The Epson software has a number of options, as does separately purchased software to automatically do dust removal and color correction.  Sometimes it works great, sometimes, not so great.  The big thing with automatic dust removal is the 'radius' (in pixels) it needs to consider.  The larger the radius, the more 'softening' of focus in the result.  For that reason, I set the dust&scratches option to 1 pixel.  The rest I cleaned up mostly in Lightroom using the 'heal function'.  I also set the white balance and did color correction in Lightroom.  However, for larger dust or scratches, the heal function would get confused, so I left the 'big ones' to fix in Photoshop Elements using the clone feature...It's much more accurate.  A fair number of my friends' slides had mold on them as well.  Some were so bad that I did what I could with peoples' faces and just let the rest of the mold stay in the image.  

Perhaps the biggest surprise I had from all this is the per-slide processing time.  If it were as simple as brush them off, scan them, and save them, that alone would total a minute or so per picture (the scanner does 4 at a time).  I generally limited myself to 2 minutes or so per slide of Lightroom processing.  However, what I perceived as 'very important' family pictures (her parents wedding shots, especially, as well as wedding shots of all their children), I spent 5-10 minutes EACH processing those to get the best I could.

I also discovered that sufficient  computer 'horsepower' is a necessity.  I started out using my 4.1ghz quad-processor computer and that produced 1-2 second response time for each click of the mouse in Lightroom & Photoshop Elements.  Having lots of RAM (I have 16gb) also speeds things up considerably.
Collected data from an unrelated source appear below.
-- ==== Sys2Proof/Machine/Pins.lean ====
section
/-! DEFINITION. Machine/Pins.lean: the balls of the package: what they are under PORn and unpowered (R511 to R513), and the levels at those whose supply or owner decides it (R329,
R450, R526, R530 to R532, R535). A view changes nothing. -/

namespace Sys2Proof.Machine

/-! ### The table of balls (R513) -/

/-- The rail a group of balls lives on. -/
inductive Rail where
  | vioA | vioB | vioC | vioD | vioE | vioF | vdda18 | vddl | vddq | keep | supply
  deriving DecidableEq, Repr

/-- What a ball shows while PORn is low or its supply is absent. -/
inductive BallState where
  /-- High impedance, its pulls disconnected. -/
  | hiZ
  /-- An input without a pull. -/
  | input
  /-- An input with its pull-up. -/
  | pullUp
  /-- An input with its pull-down. -/
  | pullDown
  | low
  | high
  /-- Electrical idle of a lane. -/
  | idle
  /-- An analogue level: 0.9 V, the running reference, 0 V, discharged. -/
  | analogue
  /-- The ball does what its own block does: the repeat of ENC0, the safety island, the Keep manager. -/
  | own
  deriving DecidableEq, Repr

/-- A row of the table of balls; a row whose balls differ under PORn is given here ball by ball. -/
structure BallRow where
  name : String
  count : Nat
  rail : Rail
  reset : BallState
  unpowered : BallState
  deriving DecidableEq, Repr

/-- The balls of banks A to F. -/
def ballsIo : List BallRow :=
  [ { name := "PWH, PWL", count := 192, rail := .vioA, reset := .hiZ, unpowered := .hiZ },
    { name := "FLT", count := 96, rail := .vioA, reset := .pullUp, unpowered := .hiZ },
    { name := "SDI", count := 96, rail := .vioB, reset := .input, unpowered := .hiZ },
    { name := "SDC", count := 8, rail := .vioB, reset := .input, unpowered := .hiZ },
    { name := "REFCLK", count := 1, rail := .vioC, reset := .input, unpowered := .hiZ },
    { name := "OWN", count := 1, rail := .vioC, reset := .hiZ, unpowered := .hiZ },
    { name := "PEER_OWN, TIN", count := 5, rail := .vioC, reset := .input, unpowered := .hiZ },
    { name := "TOUT, EVO", count := 12, rail := .vioC, reset := .low, unpowered := .hiZ },
    { name := "ENC A, B, Z", count := 6, rail := .vioE, reset := .input, unpowered := .hiZ },
    { name := "ENC CLK", count := 2, rail := .vioE, reset := .high, unpowered := .hiZ },
    { name := "EOA, EOB, EOZ", count := 3, rail := .vioE, reset := .own, unpowered := .hiZ },
    { name := "SIN", count := 16, rail := .vioF, reset := .own, unpowered := .hiZ },
    { name := "SOUT", count := 4, rail := .vioF, reset := .own, unpowered := .hiZ },
    { name := "SRB", count := 4, rail := .vioF, reset := .input, unpowered := .hiZ } ]

/-- The balls of bank D. -/
def ballsD : List BallRow :=
  [ { name := "straps", count := 9, rail := .vioD, reset := .input, unpowered := .hiZ },
    { name := "PORn", count := 1, rail := .vioD, reset := .low, unpowered := .hiZ },
    { name := "TCK, TRSTn", count := 2, rail := .vioD, reset := .pullDown, unpowered := .hiZ },
    { name := "TMS, TDI", count := 2, rail := .vioD, reset := .pullUp, unpowered := .hiZ },
    { name := "TDO", count := 1, rail := .vioD, reset := .hiZ, unpowered := .hiZ },
    { name := "UART TX, RTS", count := 4, rail := .vioD, reset := .high, unpowered := .hiZ },
    { name := "UART RX, CTS", count := 4, rail := .vioD, reset := .input, unpowered := .hiZ },
    { name := "I2C SCL, SDA", count := 4, rail := .vioD, reset := .hiZ, unpowered := .hiZ },
    { name := "SPI SCK, MOSI", count := 4, rail := .vioD, reset := .low, unpowered := .hiZ },
    { name := "SPI MISO", count := 2, rail := .vioD, reset := .input, unpowered := .hiZ },
    { name := "SPI CS", count := 8, rail := .vioD, reset := .high, unpowered := .hiZ },
    { name := "GPIO", count := 32, rail := .vioD, reset := .input, unpowered := .hiZ } ]

/-- The analogue balls, the lanes and the DDR4 interface. -/
def ballsAna : List BallRow :=
  [ { name := "AIN, MIN", count := 56, rail := .vdda18, reset := .input, unpowered := .hiZ },
    { name := "AVCM", count := 1, rail := .vdda18, reset := .analogue, unpowered := .hiZ },
    { name := "AREFC", count := 1, rail := .vdda18, reset := .analogue, unpowered := .hiZ },
    { name := "TDAC", count := 4, rail := .vdda18, reset := .analogue, unpowered := .hiZ },
    { name := "LKF", count := 1, rail := .vdda18, reset := .analogue, unpowered := .hiZ },
    { name := "LN TX, RX", count := 16, rail := .vddl, reset := .idle, unpowered := .hiZ },
    { name := "LREXT", count := 1, rail := .vddl, reset := .analogue, unpowered := .own },
    { name := "DQ, DQS, DM_n", count := 99, rail := .vddq, reset := .hiZ, unpowered := .hiZ },
    { name := "CKE", count := 2, rail := .vddq, reset := .low, unpowered := .hiZ },
    { name := "CK, A, BA, BG, ACT_n, CS_n, ODT", count := 30, rail := .vddq, reset := .hiZ, unpowered := .hiZ },
    { name := "RESET_n", count := 1, rail := .vddq, reset := .low, unpowered := .hiZ },
    { name := "ALERT_n", count := 1, rail := .vddq, reset := .hiZ, unpowered := .hiZ },
    { name := "ZQ", count := 1, rail := .vddq, reset := .analogue, unpowered := .hiZ } ]

/-- The balls of the Keep domain, which R532 governs without its supply, and the supply balls. -/
def ballsKeep : List BallRow :=
  [ { name := "XCS", count := 2, rail := .keep, reset := .high, unpowered := .hiZ },
    { name := "XSCK, XDQS, XDQ", count := 10, rail := .keep, reset := .own, unpowered := .hiZ },
    { name := "XRSTn", count := 1, rail := .keep, reset := .low, unpowered := .hiZ },
    { name := "PSU_EN, FSUP", count := 2, rail := .keep, reset := .own, unpowered := .hiZ },
    { name := "CQ, CS", count := 2, rail := .keep, reset := .own, unpowered := .own },
    { name := "HVA, HVB", count := 2, rail := .keep, reset := .own, unpowered := .own },
    { name := "VDD", count := 110, rail := .supply, reset := .own, unpowered := .own },
    { name := "VDDA18, VDDL, VDDQ, VPP", count := 52, rail := .supply, reset := .own, unpowered := .own },
    { name := "VIO_A to VIO_F", count := 32, rail := .supply, reset := .own, unpowered := .own },
    { name := "VSS", count := 210, rail := .supply, reset := .own, unpowered := .own } ]

/-- The table of R513. -/
def ballTable : List BallRow := ballsIo ++ ballsD ++ ballsAna ++ ballsKeep

/-- The state of the balls of a row that their supply or PORn fixes; none where their block decides (R513). -/
def Dev.ballState (d : Dev) (powered : Bool) (b : BallRow) : Option BallState :=
  if !powered then some b.unpowered else if !d.sys.porn then some b.reset else none

/-! ### Levels at single balls: none for high impedance; whether a bank's supply is present is a fact of the board -/

/-- OWN: high impedance under PORn and without VIO_C, so that the partner sees no edge (R329, R513, R535). -/
def Dev.ballOwn (d : Dev) (vioC : Bool) : Option Bool := if vioC && d.sys.porn then some d.pinOwn else none
/-- An event output: low under PORn (R39, R513). -/
def Dev.ballEvo (d : Dev) (x k : Nat) (vioC : Bool) : Option Bool := if vioC then some (d.sys.porn && d.pinEvo x k) else none
/-- A trigger output: low under PORn (R377, R513). -/
def Dev.ballTout (d : Dev) (x k : Nat) (vioC : Bool) : Option Bool := if vioC then some (d.sys.porn && d.pinTout x k) else none
/-- TDACk in mV: 50 mV per mA of the commanded test current, 0 V under PORn (R513, R526). -/
def Dev.tdacMv (d : Dev) (k : Nat) : Nat := if d.sys.porn then 5 * nth 0 d.gdp.tdac k else 0

/-- The Keep domain drives its balls: not with CQ below 1.8 V (R532). -/
def Dev.keepBall (d : Dev) (v : Option Bool) : Option Bool := if d.keep.alive then v else none
/-- The xSPI interface rests: the main supplies are absent and no burst runs (R532). -/
def Dev.xspRests (d : Dev) : Bool := !d.keep.main && d.keep.burst.isNone
/-- PSU_EN (R472). -/
def Dev.ballPsuEn (d : Dev) : Option Bool := d.keepBall (some d.pinPsuEn)
/-- FSUP: on with the main supplies, else during a burst only (R450, R531). -/
def Dev.ballFsup (d : Dev) : Option Bool := d.keepBall (some d.fsup)
/-- XCS0 and XCS1: high at rest and under PORn. What the interface does at an instant the spec does not state: a free value (R513, R532). -/
def Dev.ballXcs (d : Dev) (x k : Nat) : Option Bool :=
  d.keepBall (some (d.xspRests || (d.keep.main && !d.sys.porn) || Sys2Proof.Config.xspLevel k x))
/-- XSCK: low at rest (R532). -/
def Dev.ballXsck (d : Dev) (x : Nat) : Option Bool := d.keepBall (some (!d.xspRests && Sys2Proof.Config.xspLevel 2 x))
/-- XDQS and XDQ0 to XDQ7, numbered from 0: high impedance at rest; else the chip or the device drives them (R532). -/
def Dev.ballXdq (d : Dev) (x k : Nat) : Option Bool := d.keepBall (if d.xspRests then none else Sys2Proof.Config.xspData k x)
/-- XRSTn: high impedance at rest, low under PORn, else high (R513, R532; log entry 98). -/
def Dev.ballXrstn (d : Dev) : Option Bool := d.keepBall (if d.xspRests then none else some (!(d.keep.main && !d.sys.porn)))

end Sys2Proof.Machine
end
In the end, I tried a number of editing 'tricks' I never attempted previously.  At the same time, I did a lot of production-line tricks such as when seeing a group of shots all from the same position and lighting, I'd do my 'blanket' edits on the first one, then highlight the rest of that group and SYNC them in Lightroom.  That saved a lot of time.  But the trick there is don't SYNC photos you've used the heal function on, as that action gets synchronized too!...so does cropping (mostly for straightening purposes).  Heal, crop, and other non-general edits must be done individually.  One thing for sure, you will become suprisingly more proficient in whatever editing programs you use!
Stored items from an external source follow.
theorem crc_all_5 : im0.foldl crcByte 457399878#32 = 133235606#32 := by decide +kernel

theorem crc_all_6 : im0.foldl crcByte 133235606#32 = 1115078738#32 := by decide +kernel

theorem crc_all_7 : im0.foldl crcByte 1115078738#32 = 3988151680#32 := by decide +kernel

theorem crc_all_8 : im0.foldl crcByte 3988151680#32 = 2298100548#32 := by decide +kernel

theorem crc_all_9 : imTail.foldl crcByte 2298100548#32 = 2453277240#32 := by decide +kernel

theorem crc_all : crc32 (imHead ++ (im0 ++ im0 ++ im0 ++ im0 ++ im0 ++ im0 ++ im0 ++ im0) ++ imTail) = 1841690055#32 := by
  simp only [crc32, List.foldl_append, crc_all_0, crc_all_1, crc_all_2, crc_all_3, crc_all_4, crc_all_5, crc_all_6, crc_all_7, crc_all_8, crc_all_9]
  decide

theorem crc_saf_0 : (imHead.drop 720).foldl crcByte 0xFFFFFFFF#32 = 1789471427#32 := by decide +kernel

theorem crc_saf_1 : im0.foldl crcByte 1789471427#32 = 403108718#32 := by decide +kernel

theorem crc_saf_2 : im0.foldl crcByte 403108718#32 = 1788210127#32 := by decide +kernel

theorem crc_saf_3 : im0.foldl crcByte 1788210127#32 = 3733932155#32 := by decide +kernel

theorem crc_saf_4 : im0.foldl crcByte 3733932155#32 = 698021477#32 := by decide +kernel

theorem crc_saf_5 : im0.foldl crcByte 698021477#32 = 3291332420#32 := by decide +kernel

theorem crc_saf_6 : im0.foldl crcByte 3291332420#32 = 1074589039#32 := by decide +kernel

theorem crc_saf_7 : im0.foldl crcByte 1074589039#32 = 1547535847#32 := by decide +kernel

theorem crc_saf_8 : im0.foldl crcByte 1547535847#32 = 3002285745#32 := by decide +kernel

theorem crc_saf_9 : (imTail.take 90).foldl crcByte 3002285745#32 = 2425713461#32 := by decide +kernel

theorem crc_saf : crc32 ((imHead.drop 720) ++ (im0 ++ im0 ++ im0 ++ im0 ++ im0 ++ im0 ++ im0 ++ im0) ++ (imTail.take 90)) = 1869253834#32 := by
  simp only [crc32, List.foldl_append, crc_saf_0, crc_saf_1, crc_saf_2, crc_saf_3, crc_saf_4, crc_saf_5, crc_saf_6, crc_saf_7, crc_saf_8, crc_saf_9]
  decide

theorem im_take : imBytes.take 9152 = imBytes := by decide +kernel

theorem im_crc : (crc32 (imBytes.take (leAt imBytes 0x10 4))).toNat = leAt imCommit 0x14 4 := by
  rw [show leAt imBytes 0x10 4 = 9152 by decide +kernel, im_take, imBytes, crc_all]
  decide +kernel

theorem im_saf : (imBytes.drop 720).take 8288 = imHead.drop 720 ++ (im0 ++ im0 ++ im0 ++ im0 ++ im0 ++ im0 ++ im0 ++ im0) ++ imTail.take 90 := by
  decide +kernel

theorem im_dir : (dirOf imBytes).filter (fun d => (sectionTypes 1).contains d.typ) = [{ typ := 1, sfl := 0, off := 256, len := 336, crc := 3754706047 }, { typ := 2, sfl := 0, off := 592, len := 104, crc := 3786051282 }, { typ := 3, sfl := 0, off := 704, len := 16, crc := 3971697493 }, { typ := 4, sfl := 0, off := 720, len := 8288, crc := 1869253834 }, { typ := 5, sfl := 0, off := 9008, len := 4, crc := 558161692 }] := by
  decide +kernel

theorem im_crcs : crcsOk 1 imBytes = true := by
  unfold crcsOk
  rw [im_dir]
  simp only [List.all_cons, List.all_nil, Bool.and_true, im_saf, crc_saf]
  decide +kernel

theorem im_sig : sigOk imBytes 9152 (some (P384.gx, P384.gy)) = true := by decide +kernel

/-- The graph of the container. -/
def imGraph : Graph :=
  let sig : SigRec := { typ := 0, rate := 0, cls := 1, tap := false, init := 0 }
  { rates := [(1, 0)], sigs := [sig, sig, sig], blks := [{ blk 1 0x400A [] [0, 1, 2] with rate := 0 }] }

theorem im_facts : (imageOf imBytes).graph = imGraph ∧ (imageOf imBytes).setA = [] ∧ (imageOf imBytes).setB = [] ∧ (imageOf imBytes).periodFc = 5000 := by decide +kernel

/-- The one task of that graph: it runs on no engine. -/
def imTask : Task := { blks := [0], rate := 0, trig := 0xFFFF, noShare := true, eng := 64 }

/-- No task is assigned. -/
def imAsg : Asg := { eng := [64], on := List.replicate 64 [], commit := [], fin := [] }

/-- With no task on an engine every limit holds. -/
theorem im_eval : (imGraph.facts [] 5000).evalOrders [imTask] [] (List.replicate 64 []) = some imAsg := by decide +kernel

theorem im_eval_homes : (imGraph.facts [] 5000).evalOrders [imTask] ((imGraph.facts [] 5000).homes [imTask] [64]) (List.replicate 64 []) = some imAsg := by
  decide +kernel

/-- The graph of one TEMPER_IN block has a placement where block ROM gives that block no more state words than a device can checkpoint. -/
theorem im_place (h : Config.stateWords 0x400A 0 ≤ 262144) (sp : List Nat) (u : Nat) :
    ((imGraph.facts [] 5000).place [imTask] 0 (List.replicate 64 []) [] sp u).isSome = true := by
  have h1 : ((List.range [imTask].length).filter (fun i => decide (0 ≤ i) && !(nth Task.none_ [imTask] i).blks.any (imGraph.facts [] 5000).input)) = [] := by
    decide +kernel
  have h2 : (imGraph.facts [] 5000).bulkOk ((imGraph.facts [] 5000).homes [imTask] [64]) = true := by decide +kernel
  have h3 : sumOf ((imGraph.facts [] 5000).g.blks.map stateWordsOf) ≤ 262144 := by
    rw [show (imGraph.facts [] 5000).g.blks.map stateWordsOf = [Config.stateWords 0x400A 0] from rfl]
    simpa [sumOf] using h
  have h4 : imAsg.eng = [64] ∧ imAsg.on = List.replicate 64 [] := ⟨rfl, rfl⟩
  simp only [GF.place, h1, im_eval, Option.bind_some, List.length_nil, GF.assign, List.isEmpty_nil, if_true, h4.1, h4.2, im_eval_homes, h2, h3, and_self,
    Option.isSome_some]

theorem im_form : (imGraph.facts [] 5000).form [] = [imTask] := by decide +kernel

/-- The container's image can be placed on any engines where DDR is trained. -/
theorem im_placed (d : Dev) (es : List Nat) (hc : d.bit Reg.DDR_STAT 31 = true) (h : Config.stateWords 0x400A 0 ≤ 262144) :
    (d.placement (imageOf imBytes) es).isNone = false := by
  obtain ⟨g, a, _, p⟩ := im_facts
  have hp := im_place h es es.length
  simp only [Dev.placement, g, a, p, hc, GF.placeAll, im_form, Bool.not_true, Bool.and_false, Bool.false_eq_true, if_false]
  cases hq : (imGraph.facts [] 5000).place [imTask] 0 (List.replicate 64 []) [] es es.length with
  | none => rw [hq] at hp; cases hp
  | some q => rfl

/-- The checks of the container's image after the trust checks, on a device on which they do not fail, end in the question whether it can be placed. -/
theorem im_code (d : Dev) (hd : (d.stageImage 0 (imageOf imBytes)).imgCfgOk (imageOf imBytes).regs = true) (hc : d.bit Reg.DDR_STAT 31 = true)
    (h : Config.stateWords 0x400A 0 ≤ 262144) : ∀ es, d.imageCode 0 imBytes (some es) = 0 := by
  intro es
  have h1 : structOk (sectionCut imBytes 1) = true := by decide +kernel
  have h2 : graphOk (sectionCut imBytes 2) imGraph [] 5000 = true := by decide +kernel
  have h3 : paramOk imGraph (leAt (sectionCut imBytes 3) 4 1) 5000 [] [] = true := by decide +kernel
  have h4 : safetyOk (sectionCut imBytes 4) = true := by decide +kernel
  have h5 : (decide ((sectionCut imBytes 5).length < 4) || !metaOk (leAt (sectionCut imBytes 5) 0 4) ((sectionCut imBytes 5).drop 4)) = false := by decide +kernel
  have h6 : (imGraph.blks.all ((d.stageImage 0 (imageOf imBytes)).pwmBlkOk (imageOf imBytes))) = true := by simp [imGraph, blk, Dev.pwmBlkOk]
  have h7 := im_placed d es hc h
  obtain ⟨g, a, b, p⟩ := im_facts
  simp only [Dev.imageCode, h1, hd, g, a, b, p, h2, h6, h7, h3, h4, h5, Bool.and_self, Bool.not_true, Bool.false_eq_true, if_false]

/-- What the checks of that container compare it with. -/
def imTrust : Trust := { kind := 1, commit := some imCommit, sent := 0, keys := [some (P384.gx, P384.gy), none, none, none], cnt := 0 }

theorem im_trust : trustCode imTrust imBytes = 0 := by
  have h1 : commitOk 1 imCommit = true := by decide +kernel
  have h2 : isText imBytes 0 [0x59, 0x4C, 0x52, 0x46] = true := by decide +kernel
  have h3 : (leAt imBytes 0xFC 4 != (crc32 (imBytes.take 0xFC)).toNat) = false := by decide +kernel
  have h4 : (leAt imBytes 5 1 != 1 || leAt imBytes 0x1C 2 != 0 || leAt imBytes 6 2 != 256 || leAt imBytes 8 1 != 1) = false := by decide +kernel
  have h5 : (leAt imBytes 0xA 2 != 0x9600 || decide (0xA1 < leAt imBytes 0xC 1) || decide (leAt imBytes 0xD 1 < 0xA1)) = false := by decide +kernel
  have h6 : lenStepOk imTrust imBytes = true := by
    simp only [lenStepOk, imTrust, im_crc]
    decide +kernel
  have h8 : leAt imBytes 0x10 4 = 9152 ∧ leAt imBytes 9 1 = 0 := by decide +kernel
  have h9 : dirOk 1 imBytes = true := by decide +kernel
  have h10 : reservedOk 1 imBytes = true := by decide +kernel
  have hk : nth none imTrust.keys 0 = some (P384.gx, P384.gy) := rfl
  have h11 : headCode imTrust imBytes = 0 := by
    simp only [headCode, h6, h8.1, h8.2, hk, im_sig, h2, h3, Bool.not_true, Bool.false_eq_true, if_false]
    simp only [imTrust, h1, h4, h5, Bool.not_true, Bool.false_eq_true, if_false]
    decide +kernel
  simp only [trustCode, h11, show imTrust.kind = 1 from rfl, h9, im_crcs, h10, ne_eq, not_true_eq_false, Bool.not_true, Bool.false_eq_true, if_false]

/-- The memory of the two containers is canonical, and the checks find this image in it. -/
theorem im_mem : imMem.wf = true ∧ imMem.container 0 1 = imBytes ∧ imMem.commitRec 0 1 = imCommit := by decide +kernel

/-- The checks of slot 0 on a device with key 0 and IMG_SECVER's counter at 0. -/
theorem im_trusted (d : Dev) (o : Otp) (hk : d.trustKeys o = imTrust.keys) (hc : d.fld Reg.SEC_CNT 6 0 = 0) :
    trustCode (d.trustOf o imMem 0 1) (imMem.container 0 1) = 0 := by
  rw [show d.trustOf o imMem 0 1 = imTrust by simp only [Dev.trustOf, imTrust, im_mem.2.2, hk, hc, if_true], im_mem.2.1]
  exact im_trust

/-- A full load of slot 0 under check; `ddr` is DDR_STAT. -/
def fullState (ddr pwr : Nat) : State := imState (R [(Reg.IMG_STAT, 1), (Reg.DDR_STAT, ddr), (Reg.PWR_STAT, pwr)])

/-- A hot update of slot 0 under check. -/
def hotState (ddr : Nat) (f : Dev → Dev) : State := imState fun d => f { R [(Reg.IMG_STAT, 0x11), (Reg.DDR_STAT, ddr)] d with img := { d.img with hot := true } }

/-- A device that runs this image with the blocks `l`. -/
def runsIm (l : List BlkRec) (d : Dev) : Dev :=
  { d with
    img := { d.img with run := some (imageOf imBytes) }, saf := { d.saf with copy := (imageOf imBytes).safety }
    hrt := { d.hrt with graph := { imGraph with blks := l } } }

/-- A trusted image that cannot be placed: DDR is not trained. -/
theorem witness_FullLoadEnds_refused :
    let s := fullState 0 1
    let d := (s.arrive 0).dev
    s.dev.runs = true ∧ d.imgState = 1 ∧ d.img.hot = false ∧ trustCode (d.trustOf s.otp s.mem d.img.slot 1) (s.mem.container d.img.slot 1) = 0 ∧
      d.imageCode 0 (s.mem.container d.img.slot 1) (some d.img.trial) ≠ 0 := by
  refine ⟨by decide +kernel, by decide +kernel, by decide +kernel, im_trusted _ _ (by decide +kernel) (by decide +kernel), ?_⟩
  rw [show (fullState 0 1).mem = imMem from rfl, show ((fullState 0 1).arrive 0).dev.img.slot = 0 from rfl, im_mem.2.1]
  decide +kernel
I still haven't found the time to get back to my own scanning though.  Being retired gives me LESS free time that I had while working!


----------



## Designer (Jul 12, 2016)

The_Traveler said:


> Ysarex said:
> 
> 
> > but re-photographing the slides with a digital camera will eventually beat scanning hands down in terms of time.
> ...


If I were to do this method of copying, do I need any special setup, such as a macro lens, for instance?  Can I find instructions in an online video?


----------



## fmw (Jul 17, 2016)

I view my transparencies with a Kodak Carousel projector and a screen.  Really old fashioned. But the best approach may be to acquire a projector and screen.


----------



## 480sparky (Jul 17, 2016)

I finally drug out three generations of slides and set them next to my computer.  It took me about 6 months* of scanning with a Plustek 8200i to get them all scanned and cataloged.  This includes a prescan and minor edits (exposure, composition, color correction). All were scanned at 800 pixels.  Keepers were then rescanned at full resolution (about 35 mp each).

*The 6 months was maybe 3 or 4 hours on the weekends, and an hour every evening... on average.


----------